A cloud infrastructure offers other advantages in speech recognition, he said. For one thing, Google can rapidly test and refine its speech recognition software, sending out new versions, while consumers are using it in the field. In addition, as consumers use Voice Search, Google learns from real world experiences.
In addition to making speech recognition easier to use, Google wants to make it ubiquitously available. A big step in that direction was a feature included in the Nexus One handset that gives the user the option of speaking instead of typing every time the keyboard pops up on the phone's screen, Cohen said.
Speech recognition is also a big part of Google Voice, powering its voicemail transcription feature. But Google's interest in voice goes beyond mobile phones, Cohen said.
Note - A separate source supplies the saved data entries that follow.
-- ==== Sys2Proof/Machine/Flags.lean ====
section
/-! DEFINITION. The flags and counts the block computes: each side's view of a FIFO (40_fifo_cdc.md R180,
R181), the abstraction to the source's fields (10_state.md R41), the editor's full flag (30_encoding.md
R125), and the STATUS payloads (R122). -/

namespace Sys2Proof.Machine

/-! ## Write-side and read-side views -/

/-- `count_w` (R180). -/
def Fifo.countW (c : FifoCfg) (f : Fifo) : Nat := min c.cap (f.leadW c)

/-- `full_w` (R180). -/
def Fifo.fullW (c : FifoCfg) (f : Fifo) : Bool := decide (c.cap ≤ f.leadW c)

/-- `empty_w` (R180). -/
def Fifo.emptyW (c : FifoCfg) (f : Fifo) : Bool := f.leadW c == 0

/-- `count_r` (R181). -/
def Fifo.countR (c : FifoCfg) (f : Fifo) : Nat := min c.cap (f.leadR c)

/-- `full_r` (R181). -/
def Fifo.fullR (c : FifoCfg) (f : Fifo) : Bool := decide (c.cap ≤ f.leadR c)

/-- `empty_r` (R181). -/
def Fifo.emptyR (c : FifoCfg) (f : Fifo) : Bool := f.leadR c == 0

/-! ## The source's fields (10_state.md R41) -/

/-- `abs_count(F)`. -/
def Fifo.absCount (c : FifoCfg) (f : Fifo) : Nat := min c.cap (f.ghost.wabs - f.ghost.rabs)

/-- `head(F)`. -/
def Fifo.absHead (c : FifoCfg) (f : Fifo) : Nat := f.wptr % c.cap

/-- `tail(F)`. -/
def Fifo.absTail (c : FifoCfg) (f : Fifo) : Nat := (f.ghost.wabs - f.absCount c) % c.cap

/-- `full(F)`. -/
def Fifo.absFull (c : FifoCfg) (f : Fifo) : Bool := f.absCount c == c.cap

/-- `contents(F)`, oldest first. -/
def Fifo.contents (c : FifoCfg) (f : Fifo) : List Byte :=
  (List.range (f.absCount c)).map fun i => f.mem.read ((f.ghost.wabs - f.absCount c + i) % c.cap)

/-! ## The editor and STATUS -/

/-- The guard `LE.len = MAX_LEN-1` on which INSERT and OVERFLOW split (30_encoding.md R125). -/
def lineFull (s : State) : Bool := s.le.len == s.cfg.lineCap

/-- `BAUD_VALID(d)` (00_scope.md R9). -/
def baudValid (c : Config) (d : Byte) : Bool := !c.baudRefused.contains d

/-- STATUS selector 0 (30_encoding.md R122). -/
def statusFlags (s : State) : BitVec 28 :=
  (0 : BitVec 21) ++ BitVec.ofBool s.te.txEn ++ s.le.esc ++ BitVec.ofBool s.tx.lapErr
    ++ BitVec.ofBool (stageBit s.lapSync) ++ BitVec.ofBool (stageBit s.te.busySync)
    ++ BitVec.ofBool s.dp.pending

/-- The payload of STATUS by selector, none for a selector of 7 or more (30_encoding.md R122). -/
def statusPayload (a : Byte) (s : State) : Option (BitVec 28) :=
  if a = 0 then some (statusFlags s)
  else if a = 1 then some (BitVec.ofNat 28 (s.rx.countR s.cfg.rx))
  else if a = 2 then some (BitVec.ofNat 28 (s.tx.countW s.cfg.tx))
  else if a = 3 then some (payload2 (byteField s.le.len) (byteField s.le.cur))
  else if a = 4 then some (payload3 (byteField s.le.hw) (byteField s.le.hcount) (byteField s.le.hdepth))
  else if a = 5 then some (zext28 s.baud)
  else if a = 6 then some (payload2 (byteField s.dp.dlen) (byteField s.dp.argc))
  else none

end Sys2Proof.Machine
end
Voice is the biggest group in Google Research, and findings in this area can be useful in many areas, he said. The company wants to be able to understand and deliver spoken content on the Web as well as the written information it finds now through its search engine. One recent move was the addition of a closed caption option for YouTube videos. Using that capability, Google is also beginning to offer foreign-language subtitles through text-to-text translation of those captions.
Cohen was a co-founder of Nuance Communications and has been working on speech recognition for 25 years. In that time, "It's come a long way, but it has a long way to go," he said.
Microsoft is also developing voice search capabilities for its Bing search engine.